### Stored data entries

-- ==== Sys2Proof/Machine/Selector.lean ====
section
/-! DEFINITION. The version selector (spec/43_version_selector.md): VSEL. -/

namespace Sys2Proof.Machine

/-- `Req(v)`: the sum of the segment sizes at version v; stop marker and padding are not counted (R181). -/
def reqBits (segs : List (Mode × Nat)) (v : Nat) : Nat :=
  (segs.map fun mn => segBits mn.1 mn.2 v).sum

/-- The versions 1 to 40 in the order of the scan (R182). -/
def versions : List Nat := List.range' Config.vMin (Config.vMax + 1 - Config.vMin)

/-- The first version whose capacity in bits covers the segments (R182). -/
def selectVersion (segs : List (Mode × Nat)) : Option Nat :=
  versions.find? fun v => decide (reqBits segs v ≤ 8 * cap v)

/-- `VSEL` (R182): any phase. -/
def doVsel (s : State) : Attempt :=
  match selectVersion s.segments with
  | none => .error (.raise .inputTooLarge s)
  | some v => .ok ({ s with version := BitVec.ofNat 6 v, phase := .versioned }.withResult v)

/-- `VSEL` (R182). -/
def execVsel (s : State) : Host.Outcome State Fault Refusal :=
  finish (doVsel s)

end Sys2Proof.Machine
end

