-- ==== Sys2Proof/Laws/State.lean ====
section
/-! SUPPORT. What each named update of the state leaves in each field: one lemma per field and update, so that no proof
unfolds a record update. -/

namespace Sys2Proof.Machine

/-! ### `State.withResult` -/

@[simp] theorem State.withResult_cmd (s : State) (n : Nat) : (s.withResult n).cmd = s.cmd := rfl
@[simp] theorem State.withResult_err (s : State) (n : Nat) : (s.withResult n).err = s.err := rfl
@[simp] theorem State.withResult_fatal (s : State) (n : Nat) : (s.withResult n).fatal = s.fatal := rfl
@[simp] theorem State.withResult_errCode (s : State) (n : Nat) : (s.withResult n).errCode = s.errCode := rfl
@[simp] theorem State.withResult_phase (s : State) (n : Nat) : (s.withResult n).phase = s.phase := rfl
@[simp] theorem State.withResult_result (s : State) (n : Nat) : (s.withResult n).result = BitVec.ofNat 32 n := rfl
@[simp] theorem State.withResult_version (s : State) (n : Nat) : (s.withResult n).version = s.version := rfl
@[simp] theorem State.withResult_bitLen (s : State) (n : Nat) : (s.withResult n).bitLen = s.bitLen := rfl
@[simp] theorem State.withResult_rsNext (s : State) (n : Nat) : (s.withResult n).rsNext = s.rsNext := rfl
@[simp] theorem State.withResult_up (s : State) (n : Nat) : (s.withResult n).up = s.up := rfl
@[simp] theorem State.withResult_urlLen (s : State) (n : Nat) : (s.withResult n).urlLen = s.urlLen := rfl
@[simp] theorem State.withResult_dataLen (s : State) (n : Nat) : (s.withResult n).dataLen = s.dataLen := rfl
@[simp] theorem State.withResult_outSize (s : State) (n : Nat) : (s.withResult n).outSize = s.outSize := rfl
@[simp] theorem State.withResult_tmpSize (s : State) (n : Nat) : (s.withResult n).tmpSize = s.tmpSize := rfl
@[simp] theorem State.withResult_rem (s : State) (n : Nat) : (s.withResult n).rem = s.rem := rfl
@[simp] theorem State.withResult_url (s : State) (n : Nat) : (s.withResult n).url = s.url := rfl
@[simp] theorem State.withResult_data (s : State) (n : Nat) : (s.withResult n).data = s.data := rfl
@[simp] theorem State.withResult_tmp (s : State) (n : Nat) : (s.withResult n).tmp = s.tmp := rfl
@[simp] theorem State.withResult_out (s : State) (n : Nat) : (s.withResult n).out = s.out := rfl
@[simp] theorem State.withResult_host (s : State) (n : Nat) : (s.withResult n).host = s.host := rfl
@[simp] theorem State.withResult_hostRead (s : State) (n : Nat) : (s.withResult n).hostRead = s.hostRead := rfl
@[simp] theorem State.withResult_resets (s : State) (n : Nat) : (s.withResult n).resets = s.resets := rfl
@[simp] theorem State.withResult_v (s : State) (n : Nat) : (s.withResult n).v = s.v := rfl

/-! ### `State.setFaultFlags` -/

@[simp] theorem State.setFaultFlags_cmd (s : State) (c : FaultCode) : (s.setFaultFlags c).cmd = s.cmd := rfl
@[simp] theorem State.setFaultFlags_err (s : State) (c : FaultCode) : (s.setFaultFlags c).err = true := rfl
@[simp] theorem State.setFaultFlags_fatal (s : State) (c : FaultCode) : (s.setFaultFlags c).fatal = (s.fatal || c == .internal) := rfl
@[simp] theorem State.setFaultFlags_errCode (s : State) (c : FaultCode) : (s.setFaultFlags c).errCode = some c := rfl
@[simp] theorem State.setFaultFlags_phase (s : State) (c : FaultCode) : (s.setFaultFlags c).phase = s.phase := rfl
@[simp] theorem State.setFaultFlags_result (s : State) (c : FaultCode) : (s.setFaultFlags c).result = s.result := rfl
@[simp] theorem State.setFaultFlags_version (s : State) (c : FaultCode) : (s.setFaultFlags c).version = s.version := rfl
@[simp] theorem State.setFaultFlags_bitLen (s : State) (c : FaultCode) : (s.setFaultFlags c).bitLen = s.bitLen := rfl
@[simp] theorem State.setFaultFlags_rsNext (s : State) (c : FaultCode) : (s.setFaultFlags c).rsNext = s.rsNext := rfl
@[simp] theorem State.setFaultFlags_up (s : State) (c : FaultCode) : (s.setFaultFlags c).up = s.up := rfl
@[simp] theorem State.setFaultFlags_urlLen (s : State) (c : FaultCode) : (s.setFaultFlags c).urlLen = s.urlLen := rfl
@[simp] theorem State.setFaultFlags_dataLen (s : State) (c : FaultCode) : (s.setFaultFlags c).dataLen = s.dataLen := rfl
@[simp] theorem State.setFaultFlags_outSize (s : State) (c : FaultCode) : (s.setFaultFlags c).outSize = s.outSize := rfl
@[simp] theorem State.setFaultFlags_tmpSize (s : State) (c : FaultCode) : (s.setFaultFlags c).tmpSize = s.tmpSize := rfl
@[simp] theorem State.setFaultFlags_rem (s : State) (c : FaultCode) : (s.setFaultFlags c).rem = s.rem := rfl
@[simp] theorem State.setFaultFlags_url (s : State) (c : FaultCode) : (s.setFaultFlags c).url = s.url := rfl
@[simp] theorem State.setFaultFlags_data (s : State) (c : FaultCode) : (s.setFaultFlags c).data = s.data := rfl
@[simp] theorem State.setFaultFlags_tmp (s : State) (c : FaultCode) : (s.setFaultFlags c).tmp = s.tmp := rfl
@[simp] theorem State.setFaultFlags_out (s : State) (c : FaultCode) : (s.setFaultFlags c).out = s.out := rfl
@[simp] theorem State.setFaultFlags_host (s : State) (c : FaultCode) : (s.setFaultFlags c).host = s.host := rfl
@[simp] theorem State.setFaultFlags_hostRead (s : State) (c : FaultCode) : (s.setFaultFlags c).hostRead = s.hostRead := rfl
@[simp] theorem State.setFaultFlags_resets (s : State) (c : FaultCode) : (s.setFaultFlags c).resets = s.resets := rfl
@[simp] theorem State.setFaultFlags_v (s : State) (c : FaultCode) : (s.setFaultFlags c).v = s.v := rfl

/-! ### `State.takeFault` -/

@[simp] theorem State.takeFault_cmd (s : State) (c : FaultCode) : (s.takeFault c).cmd = s.cmd := rfl
@[simp] theorem State.takeFault_err (s : State) (c : FaultCode) : (s.takeFault c).err = true := rfl
@[simp] theorem State.takeFault_fatal (s : State) (c : FaultCode) : (s.takeFault c).fatal = (s.fatal || c == .internal) := rfl
@[simp] theorem State.takeFault_errCode (s : State) (c : FaultCode) : (s.takeFault c).errCode = some c := rfl
@[simp] theorem State.takeFault_phase (s : State) (c : FaultCode) : (s.takeFault c).phase = s.phase := rfl
@[simp] theorem State.takeFault_result (s : State) (c : FaultCode) : (s.takeFault c).result = 0 := rfl
@[simp] theorem State.takeFault_version (s : State) (c : FaultCode) : (s.takeFault c).version = s.version := rfl
@[simp] theorem State.takeFault_bitLen (s : State) (c : FaultCode) : (s.takeFault c).bitLen = s.bitLen := rfl
@[simp] theorem State.takeFault_rsNext (s : State) (c : FaultCode) : (s.takeFault c).rsNext = s.rsNext := rfl
@[simp] theorem State.takeFault_up (s : State) (c : FaultCode) : (s.takeFault c).up = s.up := rfl
@[simp] theorem State.takeFault_urlLen (s : State) (c : FaultCode) : (s.takeFault c).urlLen = s.urlLen := rfl
@[simp] theorem State.takeFault_dataLen (s : State) (c : FaultCode) : (s.takeFault c).dataLen = s.dataLen := rfl
@[simp] theorem State.takeFault_outSize (s : State) (c : FaultCode) : (s.takeFault c).outSize = s.outSize := rfl
@[simp] theorem State.takeFault_tmpSize (s : State) (c : FaultCode) : (s.takeFault c).tmpSize = s.tmpSize := rfl
@[simp] theorem State.takeFault_rem (s : State) (c : FaultCode) : (s.takeFault c).rem = s.rem := rfl
@[simp] theorem State.takeFault_url (s : State) (c : FaultCode) : (s.takeFault c).url = s.url := rfl
@[simp] theorem State.takeFault_data (s : State) (c : FaultCode) : (s.takeFault c).data = s.data := rfl
@[simp] theorem State.takeFault_tmp (s : State) (c : FaultCode) : (s.takeFault c).tmp = s.tmp := rfl
@[simp] theorem State.takeFault_out (s : State) (c : FaultCode) : (s.takeFault c).out = s.out := rfl
@[simp] theorem State.takeFault_host (s : State) (c : FaultCode) : (s.takeFault c).host = s.host := rfl
@[simp] theorem State.takeFault_hostRead (s : State) (c : FaultCode) : (s.takeFault c).hostRead = s.hostRead := rfl
@[simp] theorem State.takeFault_resets (s : State) (c : FaultCode) : (s.takeFault c).resets = s.resets := rfl
@[simp] theorem State.takeFault_v (s : State) (c : FaultCode) : (s.takeFault c).v = s.v := rfl

/-! ### `State.dropFaultFlags` -/

@[simp] theorem State.dropFaultFlags_cmd (s : State) : s.dropFaultFlags.cmd = s.cmd := rfl
@[simp] theorem State.dropFaultFlags_err (s : State) : s.dropFaultFlags.err = false := rfl
@[simp] theorem State.dropFaultFlags_fatal (s : State) : s.dropFaultFlags.fatal = s.fatal := rfl
@[simp] theorem State.dropFaultFlags_errCode (s : State) : s.dropFaultFlags.errCode = none := rfl
@[simp] theorem State.dropFaultFlags_phase (s : State) : s.dropFaultFlags.phase = s.phase := rfl
@[simp] theorem State.dropFaultFlags_result (s : State) : s.dropFaultFlags.result = s.result := rfl
@[simp] theorem State.dropFaultFlags_version (s : State) : s.dropFaultFlags.version = s.version := rfl
@[simp] theorem State.dropFaultFlags_bitLen (s : State) : s.dropFaultFlags.bitLen = s.bitLen := rfl
@[simp] theorem State.dropFaultFlags_rsNext (s : State) : s.dropFaultFlags.rsNext = s.rsNext := rfl
@[simp] theorem State.dropFaultFlags_up (s : State) : s.dropFaultFlags.up = s.up := rfl
@[simp] theorem State.dropFaultFlags_urlLen (s : State) : s.dropFaultFlags.urlLen = s.urlLen := rfl
@[simp] theorem State.dropFaultFlags_dataLen (s : State) : s.dropFaultFlags.dataLen = s.dataLen := rfl
@[simp] theorem State.dropFaultFlags_outSize (s : State) : s.dropFaultFlags.outSize = s.outSize := rfl
@[simp] theorem State.dropFaultFlags_tmpSize (s : State) : s.dropFaultFlags.tmpSize = s.tmpSize := rfl
@[simp] theorem State.dropFaultFlags_rem (s : State) : s.dropFaultFlags.rem = s.rem := rfl
@[simp] theorem State.dropFaultFlags_url (s : State) : s.dropFaultFlags.url = s.url := rfl
@[simp] theorem State.dropFaultFlags_data (s : State) : s.dropFaultFlags.data = s.data := rfl
@[simp] theorem State.dropFaultFlags_tmp (s : State) : s.dropFaultFlags.tmp = s.tmp := rfl
@[simp] theorem State.dropFaultFlags_out (s : State) : s.dropFaultFlags.out = s.out := rfl
@[simp] theorem State.dropFaultFlags_host (s : State) : s.dropFaultFlags.host = s.host := rfl
@[simp] theorem State.dropFaultFlags_hostRead (s : State) : s.dropFaultFlags.hostRead = s.hostRead := rfl
@[simp] theorem State.dropFaultFlags_resets (s : State) : s.dropFaultFlags.resets = s.resets := rfl
@[simp] theorem State.dropFaultFlags_v (s : State) : s.dropFaultFlags.v = s.v := rfl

### Work request
For the records above, count the lines that contain the word "none" and give only that number.

### Worked solution
2